The authors compare base model performance across general, mathematical, and coding benchmarks for the proposed iLLaDA 8B diffusion model against LLaDA 8B, Dream 7B, and the autoregressive Qwen2.5 7B. Results indicate that iLLaDA 8B achieves the highest average performance, showing substantial improvements over the previous LLaDA model. While iLLaDA 8B outperforms the autoregressive Qwen2.5 7B on several reasoning and general tasks, the autoregressive model retains advantages in specific coding and advanced math areas. iLLaDA 8B obtains the highest average score across all categories, demonstrating significant gains over the LLaDA 8B baseline. iLLaDA 8B surpasses the autoregressive Qwen2.5 7B on general understanding and reasoning benchmarks such as MMLU, BBH, and ARC-Challenge. The autoregressive Qwen2.5 7B and Dream 7B models retain performance advantages on code generation tasks, leading on MBPP and HumanEval respectively.

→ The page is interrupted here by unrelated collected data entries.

/-! IRQ (14_interrupts.md R419) -/

def IRQ.GCTL.TEN : Fld := ⟨8, 0x00, 1, 3, 0, 0b011, .s1, .rw⟩
def IRQ.GCTL.GDIS : Fld := ⟨8, 0x00, 0, 1, 0, 0, .s1, .rw⟩
def IRQ.STATUS.HACT : Fld := ⟨8, 0x01, 0, 1, 0, 0, .s0, .ro⟩
def IRQ.SEL.PB (b : Nat) : Fld := ⟨8, 0x02, 8, 1, b, 0, .s0, .rw⟩
def IRQ.SEL.SRC (b : Nat) : Fld := ⟨8, 0x02, 0, 7, b, 0, .s0, .rw⟩
def IRQ.SCFG.RRLAST (b : Nat) : Fld := ⟨8, 0x03, 8, 2, b, 3, .s0, .ro⟩
def IRQ.SCFG.GRP (b : Nat) : Fld := ⟨8, 0x03, 5, 3, b, 0, .s1, .rw⟩
def IRQ.SCFG.CLASS (b : Nat) : Fld := ⟨8, 0x03, 4, 1, b, 0, .s1, .rw⟩
def IRQ.SCFG.TSET (b : Nat) : Fld := ⟨8, 0x03, 0, 3, b, 0b001, .s1, .rw⟩
def IRQ.SCNT.SAT (b : Nat) : Fld := ⟨8, 0x04, 8, 1, b, 0, .s0, .rc⟩
def IRQ.SCNT.COUNT (b : Nat) : Fld := ⟨8, 0x04, 0, 8, b, 0, .s0, .rc⟩
def IRQ.CCSTAT.FAST (c : Nat) : Fld := ⟨8, 0x05 + c, 8, 8, 0, 0xFF, .s0, .ro⟩
def IRQ.CCSTAT.PRES (c : Nat) : Fld := ⟨8, 0x05 + c, 0, 8, 0, 0xFF, .s0, .ro⟩
def IRQ.PPEND.PEND (c : Nat) : Fld := ⟨8, 0x08 + c, 0, 16, 0, 0, .s0, .w1c⟩
def IRQ.PMASK.MASK (c : Nat) : Fld := ⟨8, 0x0A + c, 0, 16, 0, 0xFFFF, .s1, .rw⟩
def IRQ.SWSET.SET (c : Nat) : Fld := ⟨8, 0x0C + c, 0, 8, 0, 0, .s0, .wo⟩
def IRQ.SPEND.PEND (n : Nat) : Fld := ⟨8, 0x10 + n, 0, 32, 0, 0, .s0, .w1c⟩
def IRQ.SMASK.MASK (n : Nat) : Fld := ⟨8, 0x14 + n, 0, 32, 0, 0xFFFFFFFF, .s1, .rw⟩
def IRQ.HPEND.PEND (n : Nat) : Fld := ⟨8, 0x18 + n, 0, 32, 0, 0, .s0, .ro⟩
def IRQ.HOLD.RUN (g : Nat) : Fld := ⟨8, 0x20 + g, 31, 1, 0, 0, .s0, .ro⟩
def IRQ.HOLD.HOLD (g : Nat) : Fld := ⟨8, 0x20 + g, 0, 16, 0, 0, .s1, .rw⟩
def IRQ.TMR.EN (c : Nat) : Fld := ⟨8, 0x28 + c, 16, 1, 0, 0, .s0, .rw⟩
def IRQ.TMR.PERIOD (c : Nat) : Fld := ⟨8, 0x28 + c, 0, 16, 0, 1, .s0, .rw⟩
def IRQ.XCFG.WAKE (l : Nat) : Fld := ⟨8, 0x30 + l, 10, 1, 0, 0, .s1, .rw⟩
def IRQ.XCFG.EDGE (l : Nat) : Fld := ⟨8, 0x30 + l, 8, 2, 0, 2, .s1, .rw⟩
def IRQ.XCFG.FLT (l : Nat) : Fld := ⟨8, 0x30 + l, 0, 8, 0, 32, .s1, .rw⟩
def IRQ.XSTAT.GLITCH : Fld := ⟨8, 0x34, 8, 3, 0, 0, .s2, .w1c⟩
def IRQ.XSTAT.LATCH : Fld := ⟨8, 0x34, 4, 3, 0, 0, .s2, .w1c⟩
def IRQ.XSTAT.LEVEL : Fld := ⟨8, 0x34, 0, 3, 0, 0, .s0, .ro⟩

/-! MODEM (15_line_modem.md R445) -/

def MODEM.CTRL.BAND : Fld := ⟨52, 0x00, 1, 1, 0, 0, .s0, .rw⟩
def MODEM.CTRL.EN : Fld := ⟨52, 0x00, 0, 1, 0, 0, .s0, .rw⟩
def MODEM.STATUS.RXOVF : Fld := ⟨52, 0x01, 8, 1, 0, 0, .s0, .w1c⟩
def MODEM.STATUS.LENREF : Fld := ⟨52, 0x01, 7, 1, 0, 0, .s0, .w1c⟩
def MODEM.STATUS.TXREF : Fld := ⟨52, 0x01, 6, 1, 0, 0, .s0, .w1c⟩
def MODEM.STATUS.PERMWAIT : Fld := ⟨52, 0x01, 5, 1, 0, 0, .s0, .ro⟩
def MODEM.STATUS.LBTWAIT : Fld := ⟨52, 0x01, 4, 1, 0, 0, .s0, .ro⟩
def MODEM.STATUS.WAITACK : Fld := ⟨52, 0x01, 3, 1, 0, 0, .s0, .ro⟩
def MODEM.STATUS.RXSYNC : Fld := ⟨52, 0x01, 2, 1, 0, 0, .s0, .ro⟩
def MODEM.STATUS.TXON : Fld := ⟨52, 0x01, 1, 1, 0, 0, .s0, .ro⟩
def MODEM.STATUS.TXBUSY : Fld := ⟨52, 0x01, 0, 1, 0, 0, .s0, .ro⟩
def MODEM.ADDR.ADDR : Fld := ⟨52, 0x02, 0, 16, 0, 0xFFFE, .s0, .rw⟩
def MODEM.TXCFG.RETRY : Fld := ⟨52, 0x03, 12, 3, 0, 4, .s0, .rw⟩
def MODEM.TXCFG.PCLS : Fld := ⟨52, 0x03, 8, 2, 0, 2, .s0, .rw⟩
def MODEM.TXCFG.ATT : Fld := ⟨52, 0x03, 0, 5, 0, 30, .s0, .rw⟩
def MODEM.TXDESC.DST : Fld := ⟨52, 0x04, 16, 16, 0, 0xFFFF, .s0, .rw⟩
def MODEM.TXDESC.NOACK : Fld := ⟨52, 0x04, 15, 1, 0, 0, .s0, .rw⟩
def MODEM.TXDESC.LEN : Fld := ⟨52, 0x04, 4, 9, 0, 0, .s0, .rw⟩
def MODEM.TXDESC.SLOT : Fld := ⟨52, 0x04, 0, 3, 0, 0, .s0, .rw⟩
def MODEM.TXGO.CANCEL : Fld := ⟨52, 0x05, 1, 1, 0, 0, .s0, .wo⟩
def MODEM.TXGO.GO : Fld := ⟨52, 0x05, 0, 1, 0, 0, .s0, .wo⟩
def MODEM.TXRES.SEQ : Fld := ⟨52, 0x06, 8, 8, 0, 0, .s0, .ro⟩
def MODEM.TXRES.TRIES : Fld := ⟨52, 0x06, 4, 3, 0, 0, .s0, .ro⟩
def MODEM.TXRES.RESULT : Fld := ⟨52, 0x06, 0, 3, 0, 0, .s0, .ro⟩
def MODEM.TXSTLO.GLO : Fld := ⟨52, 0x07, 0, 32, 0, 0, .s0, .ro⟩
def MODEM.TXSTHI.GHI : Fld := ⟨52, 0x08, 0, 32, 0, 0, .s0, .ro⟩
def MODEM.ACKTO.TO : Fld := ⟨52, 0x09, 0, 16, 0, 12800, .s0, .rw⟩
def MODEM.RXCFG.LBTTHR : Fld := ⟨52, 0x0A, 16, 16, 0, 0x0400, .s0, .rw⟩
def MODEM.RXCFG.PROMISC : Fld := ⟨52, 0x0A, 8, 1, 0, 0, .s0, .rw⟩
def MODEM.RXCFG.ERAT : Fld := ⟨52, 0x0A, 0, 4, 0, 8, .s0, .rw⟩
def MODEM.RXHEAD.HEAD : Fld := ⟨52, 0x0B, 0, 6, 0, 0, .s0, .ro⟩
def MODEM.RXTAIL.TAIL : Fld := ⟨52, 0x0C, 0, 6, 0, 0, .s0, .rw⟩
def MODEM.NRX.SAT : Fld := ⟨52, 0x0D, 31, 1, 0, 0, .s0, .rc⟩
def MODEM.NRX.COUNT : Fld := ⟨52, 0x0D, 0, 31, 0, 0, .s0, .rc⟩
def MODEM.NCRC.SAT : Fld := ⟨52, 0x0E, 31, 1, 0, 0, .s0, .rc⟩
def MODEM.NCRC.COUNT : Fld := ⟨52, 0x0E, 0, 31, 0, 0, .s0, .rc⟩
def MODEM.NRETRY.SAT : Fld := ⟨52, 0x0F, 31, 1, 0, 0, .s0, .rc⟩
def MODEM.NRETRY.COUNT : Fld := ⟨52, 0x0F, 0, 31, 0, 0, .s0, .rc⟩
def MODEM.NERAS.SAT : Fld := ⟨52, 0x10, 31, 1, 0, 0, .s0, .rc⟩
def MODEM.NERAS.COUNT : Fld := ⟨52, 0x10, 0, 31, 0, 0, .s0, .rc⟩
def MODEM.NDUP.SAT : Fld := ⟨52, 0x11, 31, 1, 0, 0, .s0, .rc⟩
def MODEM.NDUP.COUNT : Fld := ⟨52, 0x11, 0, 31, 0, 0, .s0, .rc⟩
def MODEM.PERMIT.VALID : Fld := ⟨52, 0x12, 4, 1, 0, 0, .s0, .ro⟩
def MODEM.PERMIT.NUM : Fld := ⟨52, 0x12, 0, 4, 0, 0, .s0, .ro⟩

The authors conduct an ablation study on multiple-choice scoring rules, comparing a likelihood-based approach with a confidence-based scoring method. Results indicate that the confidence-based scoring rule consistently outperforms the likelihood baseline across various benchmarks, motivating its adoption for multiple-choice evaluations. Confidence-based scoring achieves higher performance than likelihood-based scoring across all tested benchmarks. The improvement is observed in general language understanding tasks such as PIQA and HellaSwag. The confidence-based approach also yields better results on the ARC-Challenge benchmark.
The evaluation compares iLLaDA, a bidirectional masked diffusion language model, against prior diffusion models and an autoregressive baseline across general understanding, mathematical reasoning, and coding benchmarks. iLLaDA consistently achieves the highest average performance among diffusion models and narrows the gap with the autoregressive model, even surpassing it on certain multi-task understanding and reasoning benchmarks such as MMLU, BBH, and ARC-Challenge. An ablation on multiple-choice scoring further shows that a confidence-based rule robustly outperforms likelihood-based scoring, which is adopted for all evaluations. Overall, iLLaDA demonstrates strong and competitive capabilities, particularly in reasoning and comprehension, though autoregressive models retain advantages in some coding tasks.